== Segment start ==

/-- What a range read can answer: nothing but the count of draws changes. -/
theorem State.readBytes_eq_next {s : State} {seg : Byte} {off : Word} {k : Nat} {p : List Byte × State}
    (h : s.readBytes seg off k = .next p) : p.2 = { s with draws := p.2.draws } ∧ p.1.length = k := by
  induction k generalizing s off p with
  | zero => cases h; exact ⟨rfl, rfl⟩
  | succ k ih =>
    rw [State.readBytes] at h
    obtain ⟨b, hb, h⟩ := andThen_eq_next h
    obtain ⟨q, hq, h⟩ := andThen_eq_next h
    cases h
    obtain ⟨h1, h2⟩ := ih hq
    refine ⟨?_, by simpa using h2⟩
    have h0 := State.readByte_eq_next hb
    rw [h0] at h1
    exact h1

/-- Where MEMMAP has something at each byte of a range it is read: memory answers its bytes, devices free ones, one draw
each (20_memory.md R114, 00_scope.md R7). -/
theorem State.readBytes_of_answered (s : State) (seg : Byte) (off : Word) (k : Nat) (h : answered s seg off k) :
    ∃ bs, s.readBytes seg off k = .next (bs, s.drawn (deviceCount s (keysOf s.dev seg off k))) ∧ bs.length = k ∧
      ∀ i b, bs[i]? = some b → isDevice s.dev (dataKey s.dev seg (off + BitVec.ofNat 16 i)) = false →
        b = s.mem.read (dataKey s.dev seg (off + BitVec.ofNat 16 i)) := by
  induction k generalizing s off with
  | zero => exact ⟨[], rfl, rfl, by simp⟩
  | succ k ih =>
    unfold answered at h
    rw [keysOf_succ] at h
    obtain ⟨b, hb, hb2⟩ := s.readByte_of_answered seg off (h _ List.mem_cons_self)
    obtain ⟨bs, hbs, hl, hm⟩ := ih (s.drawn (deviceCount s [dataKey s.dev seg off])) (off + 1)
      fun x hx => h x (List.mem_cons_of_mem _ hx)
    refine ⟨b :: bs, ?_, by simp [hl], ?_⟩
    · rw [State.readBytes, hb, andThen_next]
      simp only
      rw [hbs, andThen_next, keysOf_succ]
      simp only [State.drawn, deviceCount, List.countP_cons, List.countP_nil, Host.Outcome.next.injEq, Prod.mk.injEq,
        State.mk.injEq, true_and, and_true]
      omega
    · intro i c hi hk
      cases i with
      | zero =>
        simp only [List.getElem?_cons_zero, Option.some.injEq] at hi
        subst hi
        simp only [BitVec.add_zero] at hk ⊢
        exact hb2 hk
      | succ i =>
        rw [show off + BitVec.ofNat 16 (i + 1) = off + 1 + BitVec.ofNat 16 i by rw [BitVec.ofNat_add]; ac_rfl] at hk ⊢
        exact hm i c (by simpa using hi) hk

/-- Where MEMMAP has nothing at some byte of a range, the read stops (20_memory.md R114). -/
theorem State.readBytes_of_absent (s : State) (seg : Byte) (off : Word) (k : Nat) (h : someAbsent s seg off k) :
    s.readBytes seg off k = .fault .readAbsent := by
  induction k generalizing s off with
  | zero => obtain ⟨x, hx, -⟩ := h; simp at hx
  | succ k ih =>
    obtain ⟨x, hx, hk⟩ := h
    rw [State.readBytes]
    by_cases h0 : kindAt s.dev (dataKey s.dev seg off) = none
    · rw [State.readByte_of_absent _ _ _ h0]; rfl
    · obtain ⟨b, hb, -⟩ := s.readByte_of_answered seg off h0
      rw [keysOf_succ, List.mem_cons] at hx
      obtain rfl | hx := hx
      · exact absurd hk h0
      · rw [hb, andThen_next]
        simp only
        rw [ih (s.drawn _) (off + 1) ⟨x, hx, hk⟩]; rfl

/-- Two data addresses of one segment with the same key are the same. -/
theorem dataKey_inj {d : Device} {seg : Byte} {a b : Word} (h : dataKey d seg a = dataKey d seg b) : a = b := by
  have ha := a.isLt
  have hb := b.isLt
  have hs := seg.isLt
  apply BitVec.eq_of_toNat_eq
  simp only [dataKey, codeKey, if_true] at h
  split at h <;> split at h <;> omega

/-- Bytes at different keys that are the memory of `s` outside devices are what some memory holds (00_scope.md R7). -/
theorem seenMemory_exists (s : State) (cells : List (Nat × Byte)) (hm : s.mem.wf) (hn : (cells.map (·.1)).Nodup)
    (h : ∀ c ∈ cells, isDevice s.dev c.1 = false → c.2 = s.mem.read c.1) :
    ∃ m, seenMemory s m ∧ Memory.wf m ∧ ∀ c ∈ cells, Memory.read m c.1 = c.2 := by
  induction cells with
  | nil => exact ⟨s.mem, fun _ _ => rfl, hm, by simp⟩
  | cons c cells ih =>
    rw [List.map_cons, List.nodup_cons] at hn
    obtain ⟨m, h1, h2, h3⟩ := ih hn.2 fun x hx => h x (List.mem_cons_of_mem _ hx)
    refine ⟨Memory.write m c.1 c.2, ?_, Memory.wf_write _ _ _ h2, ?_⟩
    · intro x hx
      by_cases e : x = c.1
      · subst e
        rw [Memory.read_write_self _ _ _ h2]
        exact h c List.mem_cons_self hx
      · rw [Memory.read_write_ne _ _ _ _ e]; exact h1 x hx
    · intro x hx
      rw [List.mem_cons] at hx
      obtain rfl | hx := hx
      · exact Memory.read_write_self _ _ _ h2
      · have e : x.1 ≠ c.1 := fun e => hn.1 (List.mem_map.2 ⟨x, hx, e⟩)
        rw [Memory.read_write_ne _ _ _ _ e]
        exact h3 x hx

theorem keysOf_nodup (d : Device) (seg : Byte) (off : Word) (k : Nat) (hk : k ≤ 65536) : (keysOf d seg off k).Nodup := by
  rw [keysOf, List.nodup_map_iff_inj_on List.nodup_range]
  intro i hi j hj e
  have e2 : (off + BitVec.ofNat 16 i).toNat = (off + BitVec.ofNat 16 j).toNat := by rw [dataKey_inj e]
  simp only [List.mem_range] at hi hj
  simp [BitVec.toNat_add] at e2
  have := off.isLt
  omega
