/-- CMPC of bytes (40_arithmetic.md R208). -/
theorem compared_bytes_sticky (s : State) (a b : Byte) (bin : Bool) :
    compared s (s.setPsw (putArithSticky s.psw (subN a b bin))).done a b bin true :=
  ⟨setPsw_frame _ _ _, subFlags_putArithSticky s.psw a b bin⟩

/-- CMP of words (40_arithmetic.md R222). -/
theorem compared_words (s : State) (a b : Word) :
    compared s (s.setPsw (putArith s.psw (subN a b false))).done a b false false :=
  ⟨setPsw_frame _ _ _, by simpa [subN] using subFlags_putArith16 s.psw a b false⟩

/-- Settles O11: the subtractions write Rn and PSW, the comparisons PSW alone. -/
theorem subtractAndCompareBytes : Obligations.SubtractAndCompareBytes := by
  refine ⟨fun n m s => ?_, fun n m imm s => ?_⟩
  · refine ⟨rfl, rfl, rfl, ⟨_, rfl, ?_⟩, ⟨_, rfl, ?_⟩, ⟨_, rfl, ?_⟩⟩
    · exact subtractedByte_writeArith s n (s.reg n) (s.reg m) false
    · exact subtractedByte_writeSticky s n (s.reg n) (s.reg m) (flagC s.psw)
    · exact subtractedByte_writeArith s n 0 (s.reg n) false
  · refine ⟨rfl, rfl, rfl, rfl, ⟨_, rfl, ?_⟩, ⟨_, rfl, ?_⟩, ⟨_, rfl, ?_⟩, ⟨_, rfl, ?_⟩⟩
    · exact compared_bytes s (s.reg n) (s.reg m)
    · exact compared_bytes s (s.reg n) imm
    · exact compared_bytes_sticky s (s.reg n) (s.reg m) (flagC s.psw)
    · exact compared_bytes_sticky s (s.reg n) imm (flagC s.psw)

/-! Results that set Z and S only -/

theorem wroteByte_writeLogic (s : State) (n : Reg) (v : Byte) : wroteByte s (s.writeLogic n v).done n v :=
  ⟨writeLogic_frame _ _ _ _, writeLogic_reg _ _ _, zsFlags_putLogic s.psw v⟩

theorem wroteWord_writeLogicEr (s : State) (n : Reg) (v : Word) : wroteWord s (s.writeLogicEr n v).done n v :=
  ⟨writeLogicEr_frame _ _ _ _, writeLogicEr_er _ _ _, zsFlags_putLogic s.psw v⟩

/-- Settles O12: the six forms write their bitwise result with Z and S. -/
theorem logicByteResult : Obligations.LogicByteResult := by
  intro n m imm s
  refine ⟨rfl, rfl, rfl, rfl, rfl, rfl, ⟨_, rfl, ?_⟩, ⟨_, rfl, ?_⟩, ⟨_, rfl, ?_⟩, ⟨_, rfl, ?_⟩, ⟨_, rfl, ?_⟩,
    ⟨_, rfl, ?_⟩⟩
  all_goals exact wroteByte_writeLogic s n _

/-- Settles O13: the moves write their source with Z and S. -/
theorem registerMoves : Obligations.RegisterMoves := by
  intro n m imm imm7 s
  refine ⟨rfl, rfl, rfl, rfl, ⟨_, rfl, ?_⟩, ⟨_, rfl, ?_⟩, ⟨_, rfl, ?_⟩, ⟨_, rfl, ?_⟩⟩
  · exact wroteByte_writeLogic s n (s.reg m)
  · exact wroteByte_writeLogic s n imm
  · exact wroteWord_writeLogicEr s n (s.er m)
  · exact wroteWord_writeLogicEr s n (imm7Value imm7)

/-- Settles O14: the additions write ERn and PSW, the comparison PSW alone. -/
theorem wordArithmetic : Obligations.WordArithmetic := by
  intro n m imm7 s
  refine ⟨rfl, rfl, rfl, ⟨_, rfl, ?_⟩, ⟨_, rfl, ?_⟩, ⟨_, rfl, ?_⟩⟩
  · exact addedWord_writeArithEr s n (s.er m)
  · exact addedWord_writeArithEr s n (imm7Value imm7)
  · exact compared_words s (s.er n) (s.er m)

end Sys2Proof.Proofs.Arithmetic
end

section
/-! SUPPORT. What the flags of a comparison say of its operands, and the branches that test them: O47. -/
namespace Sys2Proof.Proofs.Arithmetic
open Sys2Proof Sys2Proof.Machine

/-! The flags of a comparison -/

/-- The sign of a difference that may not fit in the signed range of `2 * h` values. -/
theorem bmod_neg_iff {h : Nat} {d : Int} (hlo : -(2 * h) < d) (hhi : d < 2 * h) :
    d.bmod (2 * h) < 0 ↔ d < 0 ∧ -h ≤ d ∨ h ≤ d := by
  by_cases below : d < -h
  · have hd : d.bmod (2 * h) = d + 2 * h := by
      rw [← Int.add_bmod_right d (2 * h)]
      exact_mod_cast Int.bmod_eq_of_le (by omega) (by omega)
    omega
  by_cases above : h ≤ d
  · have hd : d.bmod (2 * h) = d - 2 * h := by
      rw [← Int.sub_bmod_right d (2 * h)]
      exact_mod_cast Int.bmod_eq_of_le (by omega) (by omega)
    omega
  · rw [Int.bmod_eq_of_le (by omega) (by omega)]
    omega
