-- ==== Sys2Proof/Machine/Gray.lean ====
section
/-! DEFINITION. The gray-coded form of the cursors that a builder of an ASYNC ring uses (40_ringbuffer.md R137,
00_scope.md R14). No step rests on it: R134 and R135 abstract it. -/

namespace Sys2Proof.Machine

/-- `g = b XOR (b >> 1)` (R14, R137). -/
def gray (b : Nat) : Nat := b ^^^ (b >>> 1)

/-- The bits of a cursor of `AW + 1` bits that the gray full test inverts: the two most significant, or the only one
when `AW = 0` (R137). -/
def grayTopBits (aw : Nat) : Nat := if aw = 0 then 1 else 3 <<< (aw - 1)

/-- The full test on gray codes (R137). -/
def grayFull (aw head tailP : Nat) : Bool := gray head == (gray tailP ^^^ grayTopBits aw)

/-- The empty test on gray codes (R137). -/
def grayEmpty (headC tail : Nat) : Bool := gray headC == gray tail

end Sys2Proof.Machine
end

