/-- R82, R188, busy guard: while a port is pending, no step but RESET, and no command but SVC_DONE or SVC_DEL of that
port from HOST, clears its pending bit or changes its parameter bytes. -/
def Obligations.PendingPortIsGuarded : Prop :=
  ∀ (s t : State) (i : Nat), Inv s → i < s.cfg.portCount → (svcAt s i).pending = true → step s = .next t →
    s.inbox.head? ≠ some .reset →
      ((svcAt t i).pending = true ∧ (svcAt t i).param = (svcAt s i).param ∧ (svcAt t i).plen = (svcAt s i).plen) ∨
        (t.port = .host ∧ ∃ a w, a.toNat = s.cfg.portBase.toNat + i ∧
          (decode w = .ok (.svcDel a) ∨ ∃ v, decode w = .ok (.svcDone a v)) ∧
          (s.inbox.head? = some (.command .host w) ∨
            s.inbox.head? = some (.busWrite s.cfg.blockBase 4 w)))

/-! ## Frame validator (43_frame_validator.md) -/

/-- R214, FV_RX in HEADER, PORT_QUERY or STATUS_QUERY. -/
def Obligations.RxInHeaderStates : Prop :=
  ∀ (s : State) (b : Byte), Ready s → s.port = .transport →
    (s.fv.st = .header ∨ s.fv.st = .portQuery ∨ s.fv.st = .statusQuery) →
      ∃ t, exec (.fvRx b) s = .next t ∧ Answers .ok 0#16 s t ∧ OnlyParser s t ∧
        (if b = s.cfg.svcHeader then
          t.fv = { s.fv with crc := crc8Step 0xFF#8 b, len := 0#8, cnt := 0#8, st := .length }
         else if b = s.cfg.statusHeader then t.fv = { s.fv with st := .statusQuery }
         else if s.cfg.portBase.toNat ≤ b.toNat ∧ b.toNat < s.cfg.portBase.toNat + s.cfg.portCount ∧
            (svcAt s (b.toNat - s.cfg.portBase.toNat)).reg = true then
          t.fv = { s.fv with qport := BitVec.ofNat 4 (b.toNat - s.cfg.portBase.toNat), st := .portQuery } ∧
            t.fv.qport.toNat = b.toNat - s.cfg.portBase.toNat
         else t.fv = { s.fv with fstatus := s.cfg.ws.headerErr, st := .badFrame })

/-- R215, FV_RX in LENGTH. -/
def Obligations.RxInLength : Prop :=
  ∀ (s : State) (b : Byte), Ready s → s.port = .transport → s.fv.st = .length →
    ∃ t, exec (.fvRx b) s = .next t ∧ Answers .ok 0#16 s t ∧ OnlyParser s t ∧
      (if b = 0#8 ∨ s.cfg.maxLen.toNat < b.toNat then
        t.fv = { s.fv with crc := crc8Step s.fv.crc b, fstatus := s.cfg.ws.sizeErr, st := .badFrame }
       else t.fv = { s.fv with crc := crc8Step s.fv.crc b, len := b, st := .port })

/-- R216, FV_RX in PORT: range, then registration, then parameter length. -/
def Obligations.RxInPort : Prop :=
  ∀ (s : State) (b : Byte), Ready s → s.port = .transport → s.fv.st = .port →
    ∃ t, exec (.fvRx b) s = .next t ∧ Answers .ok 0#16 s t ∧ OnlyParser s t ∧
      (let i := b.toNat - s.cfg.portBase.toNat
       let fv := { s.fv with crc := crc8Step s.fv.crc b }
       if ¬ (s.cfg.portBase.toNat ≤ b.toNat ∧ b.toNat < s.cfg.portBase.toNat + s.cfg.portCount) then
        t.fv = { fv with fstatus := s.cfg.ws.portErr, st := .badFrame }
       else if (svcAt s i).reg = false then t.fv = { fv with fstatus := s.cfg.ws.serviceErr, st := .badFrame }
       else if (svcAt s i).plen ≠ s.fv.len - 1#8 then
        t.fv = { fv with fstatus := s.cfg.ws.paramErr, st := .badFrame }
       else
        t.fv = { fv with
          pidx := BitVec.ofNat 4 i, cnt := 0#8, st := if s.fv.len = 1#8 then .checksum else .data } ∧
          t.fv.pidx.toNat = i)

/-- R217, FV_RX in DATA: the byte is stored at `cnt`; the parser moves to CHECKSUM with the last declared byte. -/
def Obligations.RxInData : Prop :=
  ∀ (s : State) (b : Byte), Ready s → s.port = .transport → s.fv.st = .data →
    ∃ t, exec (.fvRx b) s = .next t ∧ Answers .ok 0#16 s t ∧ OnlyParser s t ∧
      t.fv = { s.fv with
        fbuf := t.fv.fbuf, crc := crc8Step s.fv.crc b, cnt := s.fv.cnt + 1#8,
        st := if s.fv.cnt + 1#8 = s.fv.len - 1#8 then .checksum else .data } ∧
      fbufRead t s.fv.cnt.toNat = b ∧ ∀ j, j ≠ s.fv.cnt.toNat → fbufRead t j = fbufRead s j

/-- R218, R220, FV_RX in CHECKSUM: a wrong checksum is an error; a right one commits the frame to port index `pidx`,
after the registration checks and the busy guard. -/
def Obligations.RxInChecksum : Prop :=
  ∀ (s : State) (b : Byte), Ready s → s.port = .transport → s.fv.st = .checksum →
    s.fv.pidx.toNat < s.cfg.portCount →
      ∃ t, exec (.fvRx b) s = .next t ∧ Answers .ok 0#16 s t ∧
        (let i := s.fv.pidx.toNat
         let n := s.fv.len - 1#8
         if b ≠ s.fv.crc then
          OnlyParser s t ∧ t.fv = { s.fv with fstatus := s.cfg.ws.checksumErr, st := .badFrame }
         else if (svcAt s i).reg = false then
          OnlyParser s t ∧ t.fv = { s.fv with fstatus := s.cfg.ws.serviceErr, st := .badFrame }
         else if (svcAt s i).plen ≠ n then
          OnlyParser s t ∧ t.fv = { s.fv with fstatus := s.cfg.ws.paramErr, st := .badFrame }
         else if (svcAt s i).pending = true then
          OnlyParser s t ∧ t.fv = { s.fv with fstatus := s.cfg.ws.busy, st := .header }
         else
          t = ((s.withSvc t.svc).withFv t.fv).withResult t.result ∧
            t.fv = { s.fv with fstatus := s.cfg.ws.ok, st := .header } ∧
            (∀ j, j ≠ i → svcAt t j = svcAt s j) ∧
            svcAt t i = { svcAt s i with param := (svcAt t i).param, pending := true } ∧
            (∀ j < n.toNat, (svcAt t i).param.getD j 0#8 = fbufRead s j) ∧
            ∀ j, n.toNat ≤ j → (svcAt t i).param.getD j 0#8 = (svcAt s i).param.getD j 0#8)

== Segment end ==

## How to complete this task
An exact copy of the lines above, from the one containing "fstatus := s.cfg.ws.busy, st" through the one containing "fstatus := s.cfg.ws.ok, st", is the whole of the answer.

## Task output
          OnlyParser s t ∧ t.fv = { s.fv with fstatus := s.cfg.ws.busy, st := .header }
         else
          t = ((s.withSvc t.svc).withFv t.fv).withResult t.result ∧
            t.fv = { s.fv with fstatus := s.cfg.ws.ok, st := .header } ∧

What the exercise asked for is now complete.